The input data is frequency encoded to provide a richer input for the network. This isn't always necessary, but was found to give a 2x performance boost and a quality boost in this case. RTXNS provides some different options for encoding, but this sample uses EncodeFrequency()
// Get a random uv coordinate for the input and frequency encode it for improved convergance
float2 inputUV = clamp(float2(rng.next(), rng.next()), 0.0, 1.0);
CoopVec<VECTOR_FORMAT, INPUT_NEURONS> inputParams = rtxns::EncodeFrequency<half, 2>({inputUV.x, inputUV.y});
The forward pass is very similar to the simple inferencing example pass, except the results from each layer need storing separately for re-use in the backwards pass.
// Create variables to cache the results from each stage
CoopVec<VECTOR_FORMAT, HIDDEN_NEURONS> hiddenParams[NUM_HIDDEN_LAYERS];
CoopVec<VECTOR_FORMAT, HIDDEN_NEURONS> hiddenActivated[NUM_HIDDEN_LAYERS];
CoopVec<VECTOR_FORMAT, OUTPUT_NEURONS> outputParams;
CoopVec<VECTOR_FORMAT, OUTPUT_NEURONS> outputActivated;
// Forward propagation through the neural network
// Input to hidden layer, then apply activation function
hiddenParams[0] = rtxns::LinearOp<VECTOR_FORMAT, HIDDEN_NEURONS, INPUT_NEURONS>(
inputParams, gMLPParams, weightOffsets[0], biasOffsets[0], MATRIX_LAYOUT, TYPE_INTERPRETATION);
hiddenActivated[0] = rtxns::leakyReLU(hiddenParams[0], RELU_LEAK);
// Hidden layers to hidden layers, then apply activation function
[ForceUnroll]
for (uint layer = 1; layer < NUM_HIDDEN_LAYERS; layer++)
{
hiddenParams[layer] = rtxns::LinearOp<VECTOR_FORMAT, HIDDEN_NEURONS, HIDDEN_NEURONS>(
hiddenActivated[layer - 1], gMLPParams, weightOffsets[layer], biasOffsets[layer],
MATRIX_LAYOUT, TYPE_INTERPRETATION);
hiddenActivated[layer] = rtxns::leakyReLU(hiddenParams[layer], RELU_LEAK);
}
// Hidden layer to output layer, then apply final activation function
outputParams = rtxns::LinearOp<VECTOR_FORMAT, OUTPUT_NEURONS, HIDDEN_NEURONS>(
hiddenActivated[NUM_HIDDEN_LAYERS - 1], gMLPParams, weightOffsets[NUM_HIDDEN_LAYERS],
biasOffsets[NUM_HIDDEN_LAYERS], MATRIX_LAYOUT, TYPE_INTERPRETATION);
outputActivated = rtxns::sigmoid(outputParams);
The result of the forward pass contains the predicted RGB from the network.
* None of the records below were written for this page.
/-- Settles O32: the same difference and flag, with the operands in either order. -/
theorem subtractionsFlagNoBorrow : Obligations.SubtractionsFlagNoBorrow :=
  ⟨fun _ => decode_family8 rfl rfl, fun _ => decode_family8 rfl rfl, fun x y s =>
    ⟨⟨_, rfl, s.writesRegFlag_setRegFlag x (toNat_subByte (s.reg x) (s.reg y)) (noBorrow_iff (s.reg x) (s.reg y))⟩,
      ⟨_, rfl, s.writesRegFlag_setRegFlag x (toNat_subByte (s.reg y) (s.reg x)) (noBorrow_iff (s.reg y) (s.reg x))⟩⟩⟩

/-! ## Shifts (R139, R141) -/

section
variable (a : Byte)

theorem toNat_shrByte : (shrByte a).toNat = a.toNat / 2 := by
  rw [shrByte, BitVec.toNat_ushiftRight, Nat.shiftRight_one]

theorem toNat_shlByte : (shlByte a).toNat = a.toNat * 2 % 256 := by
  rw [shlByte, BitVec.toNat_shiftLeft, Nat.shiftLeft_eq]

theorem shrOut_iff : shrOut a = true ↔ a.toNat % 2 = 1 := by
  rw [shrOut, BitVec.getLsbD, Nat.testBit_zero, decide_eq_true_iff]

/-- Bit 7, a byte's most significant one, is set from 128 on. -/
theorem shlOut_iff : shlOut a = true ↔ 128 ≤ a.toNat := by
  have hmsb : shlOut a = a.msb := rfl
  rw [hmsb, BitVec.msb_eq_decide, decide_eq_true_iff]

end

/-- Settles O33: the shifted byte and the bit shifted out, in which Y does not occur. -/
theorem shiftsFlagTheBitShiftedOut : Obligations.ShiftsFlagTheBitShiftedOut :=
  ⟨fun _ => decode_family8 rfl rfl, fun _ => decode_family8 rfl rfl, fun x _ s =>
    ⟨⟨_, rfl, s.writesRegFlag_setRegFlag x (toNat_shrByte (s.reg x)) (shrOut_iff (s.reg x))⟩,
      ⟨_, rfl, s.writesRegFlag_setRegFlag x (toNat_shlByte (s.reg x)) (shlOut_iff (s.reg x))⟩,
      fun _ => ⟨rfl, rfl⟩⟩⟩

/-! ## The random byte (R142) -/

section
variable {s : State} (x : RegIdx) (nn : Byte)

theorem exec_rnd_of_cons {b : Byte} {bs : List Byte} (h : s.rndIn = b :: bs) :
    exec (.rnd x nn) s = .next ({ s with rndIn := bs }.setReg x (b &&& nn)) := by
  simp only [exec, execRnd, State.takeDraw, State.rndByte, h]

theorem exec_rnd_of_nil (h : s.rndIn = []) :
    exec (.rnd x nn) s = .next ({ s with draws := s.draws + 1 }.setReg x (Config.freeRnd s.draws &&& nn)) := by
  simp only [exec, execRnd, State.takeDraw, State.rndByte, h]

end

/-- Settles O34: a byte is listed, or the draw is free. -/
theorem randomByteIsTheMaskedDraw : Obligations.RandomByteIsTheMaskedDraw := by
  refine ⟨fun _ => decode_familyC, fun x nn s => ?_⟩
  cases h : s.rndIn with
  | nil =>
    refine ⟨_, exec_rnd_of_nil x nn h, rfl, fun r hr => State.reg_setReg_other _ _ hr, nofun, fun _ => ?_⟩
    exact ⟨State.reg_setReg_same .., h, rfl⟩
  | cons b bs =>
    refine ⟨_, exec_rnd_of_cons x nn h, rfl, fun r hr => State.reg_setReg_other _ _ hr, ?_, nofun⟩
    rintro _ _ ⟨⟩
    exact ⟨State.reg_setReg_same .., rfl, rfl⟩

end Sys2Proof.Machine
end

section
/-! PROOFS. Display (spec 42_display.md): what a draw does to the buffer as a whole, bit by bit and row by row; the
clear, `DXYN`, and which steps emit an output event. -/

namespace Sys2Proof.Machine

open Sys2Proof.Claims

/-! ## Drawing a set of pixels (R161, R162) -/

/-- The canvas `c'` is `c` after the pixels in `P` were drawn, each once: exactly they are flipped, and a collision is
recorded when one of them was set. -/
structure Canvas.Drawn (P : Fin 32 → Fin 64 → Prop) (c c' : Canvas) : Prop where
  pixel : ∀ y x, c'.disp[y][x] = true ↔ Xor (c.disp[y][x] = true) (P y x)
  collided : c'.collided = true ↔ c.collided = true ∨ ∃ y x, P y x ∧ c.disp[y][x] = true

section
variable {P Q : Fin 32 → Fin 64 → Prop} {c c' c'' : Canvas}

theorem Canvas.Drawn.congr (h : c.Drawn P c') (hPQ : ∀ y x, Q y x ↔ P y x) : c.Drawn Q c' := by
  obtain rfl : Q = P := funext₂ fun y x => propext (hPQ y x)
  exact h

theorem Canvas.drawn_none (c : Canvas) : c.Drawn (fun _ _ => False) c where
  pixel := by simp [Xor]
  collided := by simp

/-- A second set that shares no pixel with the first meets the pixels as they were before both. -/
theorem Canvas.Drawn.trans (h : c.Drawn P c') (h' : c'.Drawn Q c'') (hPQ : ∀ y x, Q y x → ¬ P y x) :
    c.Drawn (fun y x => P y x ∨ Q y x) c'' where
  pixel y x := by
    have := hPQ y x
    rw [h'.pixel, h.pixel]
    unfold Xor
    tauto
  collided := by
    have hset : ∀ y x, Q y x → (c'.disp[y][x] = true ↔ c.disp[y][x] = true) := fun y x hQ => by
      rw [h.pixel]
      simp [Xor, hPQ y x hQ]
    rw [h'.collided, h.collided, or_assoc, ← exists_or]
    refine or_congr_right (exists_congr fun y => ?_)
    rw [← exists_or]
    refine exists_congr fun x => ?_
    rw [or_and_right]
    exact or_congr_right (and_congr_right (hset y x))

end

/-! ## The sprite unit's loops (R161) -/

theorem Canvas.drawBit_drawn (c : Canvas) (tx : Fin 64) (ty : Fin 32) (b : Bool) :
    c.Drawn (fun y x => (y = ty ∧ x = tx) ∧ b = true) (c.drawBit tx ty b) where
  pixel y x := by
    rw [c.drawBit_pixel]
    by_cases h : y = ty ∧ x = tx
    · cases b <;> simp [h, Xor]
    · simp [h, Xor]
  collided := by
    rw [c.drawBit_collided]
    simp

/-- Pixel column `x`, row `y` lies under a 1 bit among the first `k` of a sprite byte at column `x₀` of row `ty`. -/
def UnderBits (x₀ : Nat) (ty : Fin 32) (byte : Byte) (k : Nat) (y : Fin 32) (x : Fin 64) : Prop :=
  ∃ j < k, (y = ty ∧ x = Fin.ofNat 64 (x₀ + j)) ∧ byte.getLsbD (7 - j) = true

theorem underBits_succ (x₀ : Nat) (ty : Fin 32) (byte : Byte) (k : Nat) (y : Fin 32) (x : Fin 64) :
    UnderBits x₀ ty byte (k + 1) y x ↔
      UnderBits x₀ ty byte k y x ∨ (y = ty ∧ x = Fin.ofNat 64 (x₀ + k)) ∧ byte.getLsbD (7 - k) = true :=
  Nat.exists_lt_succ_right

theorem Canvas.drawBits_drawn (c : Canvas) (x₀ : Nat) (ty : Fin 32) (byte : Byte) {k : Nat} (hk : k ≤ 8) :
    c.Drawn (UnderBits x₀ ty byte k) (c.drawBits x₀ ty byte k) := by
  induction k with
  | zero => exact c.drawn_none.congr (by simp [UnderBits])
  | succ k ih =>
    refine ((ih (by omega)).trans (Canvas.drawBit_drawn ..) ?_).congr (underBits_succ x₀ ty byte k)
    rintro y x ⟨⟨-, rfl⟩, -⟩ ⟨j, hj, ⟨-, hcol⟩, -⟩
    exact hj.ne (column_inj (by omega) (by omega) hcol).symm

/-- The pixels under the 1 bits of `rows` at column `x₀`, row `y₀`: the claims' `Under`, for coordinates of any size. -/
def UnderRows (x₀ y₀ : Nat) (rows : List Byte) (y : Fin 32) (x : Fin 64) : Prop :=
  ∃ i, ∃ h : i < rows.length, UnderBits x₀ (Fin.ofNat 32 (y₀ + i)) rows[i] 8 y x

theorem underRows_cons (x₀ y₀ : Nat) (byte : Byte) (rows : List Byte) (y : Fin 32) (x : Fin 64) :
    UnderRows x₀ y₀ (byte :: rows) y x ↔
      UnderBits x₀ (Fin.ofNat 32 y₀) byte 8 y x ∨ UnderRows x₀ (y₀ + 1) rows y x := by
  have hrow : ∀ i, y₀ + 1 + i = y₀ + (i + 1) := by omega
  simp only [UnderRows, hrow]
  constructor
  · rintro ⟨_ | i, hi, h⟩
    · exact .inl h
    · exact .inr ⟨i, Nat.lt_of_succ_lt_succ hi, h⟩
  · rintro (h | ⟨i, hi, h⟩)
    · exact ⟨0, Nat.succ_pos _, h⟩
    · exact ⟨i + 1, Nat.succ_lt_succ hi, h⟩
This needs comparing against the ground truth to generate the loss gradient. The ground truth is dependent on the UI network transform selector:
// Take the output from the neural network as the output color
float3 predictedRGB = {outputActivated[0], outputActivated[1], outputActivated[2]};
// Now transform the input UVs according to the NetworkModel enum.
// This can easily be extended to try many different transforms.
uint2 actualUV;
if (gConst.networkTransform == NetworkTransform.Flip)
{
float2 flipUV = inputUV.yx;
actualUV = uint2(flipUV.xy * float2(gConst.imageHeight, gConst.imageWidth));
}
else if (gConst.networkTransform == NetworkTransform.Zoom)
{
float2 zoomUV = inputUV * 0.5 + 0.25;
actualUV = uint2(zoomUV.xy * float2(gConst.imageWidth, gConst.imageHeight));
}
else
{
actualUV = uint2(inputUV.xy * float2(gConst.imageWidth, gConst.imageHeight));
}
// Load the texture according to the transformed input UVs. This will
// provide the RGB that the model is trying to train towards.
float3 actualRGB = inputTexture[actualUV].rgb;
// Output the loss, scaled to greyscale for output
uint2 lossUV = uint2(inputUV.xy * float2(gConst.imageWidth, gConst.imageHeight));
const float lossScaleFactor = 10.0f; // scale it up for better vis
lossTexture[lossUV] = float4((predictedRGB - actualRGB) * 0.5 * lossScaleFactor + 0.5, 1);
// Compute the L2 loss gradient
// L2Loss = (a-b)^2
// L2Loss Derivative = 2(a-b)
float3 lossGradient = 2.0 * (predictedRGB - actualRGB);
The loss gradient is vital to the successful training of this model, but as we are working in 16-bit precision it needs scaling to preserve as many bits of precision as possible. The scaling will be removed in the optimization step.
// Scale by batch size
lossGradient /= (batchSize.x * batchSize.y);
// Apply the LOSS_SCALE factor to retain precision. Remove it in the optimizer pass before use.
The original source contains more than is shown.